Postdoctoral Fellows
Alyssa James
2024–2026 Postdoctoral Fellow, Anthropology
PhD in Sociocultural Anthropology, Columbia University
Alyssa A. L. James is a sociocultural anthropologist with research interests in colonial and commodity histories and their material reverberations through time in the French Caribbean. She uses ethnographic and archival methods to carry out immersive and historically grounded fieldwork in France and the Caribbean. The heart of her research is on the heritage coffee revival project in Martinique. Her current book project, Vexed Temporality: Coffee Pasts and Parallel Futures in the French Caribbean, examines how Martinicans experience and articulate this revival of the past and the production of new futures. While theorization on Caribbean temporality often addresses the ways futures are constructed and constrained by the past and its afterlives, Vexed Temporality traces how our interpretations of the past and present are shaped by the ends we pursue.
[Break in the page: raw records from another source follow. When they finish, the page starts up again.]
/-- COURSE_OPEN arrives from the parent. -/
def execCourseOpenMessage (source id step label format trigger : Nat) (s : State) : Host.Outcome State Fault Refusal :=
  .next (thawed s <| if coursePaused s then holdOpen (.message source id step label format trigger) s
    else openMessage source id step label format trigger s)

/-! ### The fence (R299 to R306) -/

/-- The queue pairs that a STEP_DONE names. -/
def stepQueues (c : Ctx) (s : State) (id : Nat) : List Nat :=
  let mine := fun (q : Cqp) => if c.iss.kind = 4 then q.endpoint == c.iss.fid else q.owner == c.iss.owner
  if id = 0xFFFFFFFF then (s.tab.cqps.filter (fun e => mine e.2)).map (·.1)
  else match cqpOf s id with
    | some q => if mine q || c.iss.priv then [id] else []
    | none => []

/-- A queue pair's report: the highest step done and the tail as it stands (R301). -/
def reportStep (step : Nat) (n : Nat) (s : State) : State :=
  updCqp n (fun q =>
    let tail := q.fetched + q.unread.length
    let rises := match q.stepDone with | some x => decide (x < step) | none => true
    { q with stepDone := some (max step (q.stepDone.getD 0)), sampled := tail,
             samples := if rises then q.samples ++ [(step, tail)] else q.samples }) s

/-- Fence clients among some queue pairs are all done. -/
def clientsDone (s : State) (qs : List Nat) : Bool := ((crun s).clients.filter (fun c => qs.contains c.2)).all (clientDone s)

/-- STEP_DONE (R300). -/
def hStepDone : Handler := fun c s =>
  let step := c.p 0 4
  let id := c.p 4 4
  let qs := stepQueues c s id
  checked s [(id != 0xFFFFFFFF && qs.isEmpty, stBadHandle, dtField 4)]
    (let before := clientsDone s qs
     let s1 := qs.foldl (fun s n => reportStep step n s) (warn 3 (c.p 8 2) s)
     let s1 := if c.iss.kind = 4 then s1.setCourse { s1.course with regions := s1.course.regions.map (fun g =>
         if g.endpoint = c.iss.fid then { g with done := some (max step (g.done.getD 0)) } else g) } else s1
     let finished := courseLive s1 && !before && clientsDone s1 qs
     Res.ok (settle s1) false (layout 8 [(0, 4, if courseLive s then (crun s).id else 0), (4, 4, bit finished)]))

/-- A child's FENCE_UP; or, with a detail, what it answers in its place: STEP_PASSED, its refusal of the open, which goes up to the
root, or the course's abort there. -/
def execFenceUp (child id : Nat) (peerStep ended : Option Nat) (s : State) : Host.Outcome State Fault Refusal :=
  .next (thawed s <| if courseLive s && (crun s).id == id then
      match ended with
      | some d => if d = 0x0100 ∧ !fenceRoot s then sendUp (.openRefused id) s else settle (abortCourse d s)
      | none => settle (updRun (fun r => { r with ups := if r.ups.contains child then r.ups else r.ups ++ [child] })
        (notePeer child peerStep s))
    else s)

/-- FENCE_RELEASE closes the fence of this member's sharded tables; with a detail, the parent passes down the course's abort. -/
def execFenceRelease (id : Nat) (ended : Option Nat) (s : State) : Host.Outcome State Fault Refusal :=
  .next (thawed s <| if courseLive s && (crun s).id == id then
      match ended with
      | some d => settle (abortCourse d s)
      | none => settle (toCapturing (updRun (fun r => { r with domainClosed := true }) (sendDown (.fenceRelease id) s)))
    else s)

/-- A tenant's fence closes once every client is done; a domain of one device closes its domain fence in the same way. -/
def execFenceClose (tenant : Nat) (domain : Bool) (s : State) : Host.Outcome State Fault Refusal :=
  .next (thawed s <| if !courseLive s then s
    else if domain then
      (if !hasTree s && (domainTenants s).all (tenantDone s) && !fwdPending s then
         settle (toCapturing (updRun (fun r => { r with domainClosed := true }) s)) else s)
    else if tenantDone s tenant && !(crun s).closed.contains tenant then
      settle (toCapturing (updRun (fun r => { r with closed := r.closed ++ [tenant] }) s))
    else s)

/-- FENCE_TIMEOUT_MS have passed since COURSE_OPEN and a fence is still open. -/
def execFenceTimeout (s : State) : Host.Outcome State Fault Refusal :=
  .next (thawed s <| if courseLive s && (crun s).status == 1 then settle (abortCourse 0x0105 s) else s)

/-! ### The walker and the destinations -/

/-- The walker captures the next block (R307, R311). -/
def execCaptureBlock (faults : List LineFault) (s : State) : Host.Outcome State Fault Refusal :=
  .next (thawed s <| let s := lineFaults faults s
         match nextCapture s with
         | some b => settle (captureBlock b s)
         | none => s)

/-- Bytes of staging in use: those of staged regions whose shards are not durable yet, at most what the staging holds (R335). -/
def stagingUsed (s : State) : Nat :=
  min (s.course.policy.stagingGib * 2 ^ 30) ((((crun s).shards.filter (fun h => h.region == 4 && h.durable.isEmpty)).map
    (fun h => h.rowCount * h.rowBytes)).sum)

/-- The staging is full, and a pull waits (R336). -/
def stagingFull (s : State) : Bool := decide (s.course.policy.stagingGib * 2 ^ 30 ≤ stagingUsed s)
Alyssa is a Jamaican Canadian scholar and writer from Toronto, Canada. She is a PhD Candidate in Sociocultural Anthropology at Columbia University and holds an M.A. in Social Anthropology from York University, and an Honours B.Sc. with distinction in Psychology and Equity Studies from the University of Toronto. Her research has received generous support from the Social Sciences and Humanities Research Council of Canada and the Wenner-Gren Foundation. She is the 2023 recipient of the Setha M. Low Engaged Anthropology Award from the American Anthropological Association for her work on the Black feminist anthropology podcast Zora’s Daughters. In her free time, you can find Alyssa dancing, travelling, or hanging with her rescue dog Frankie.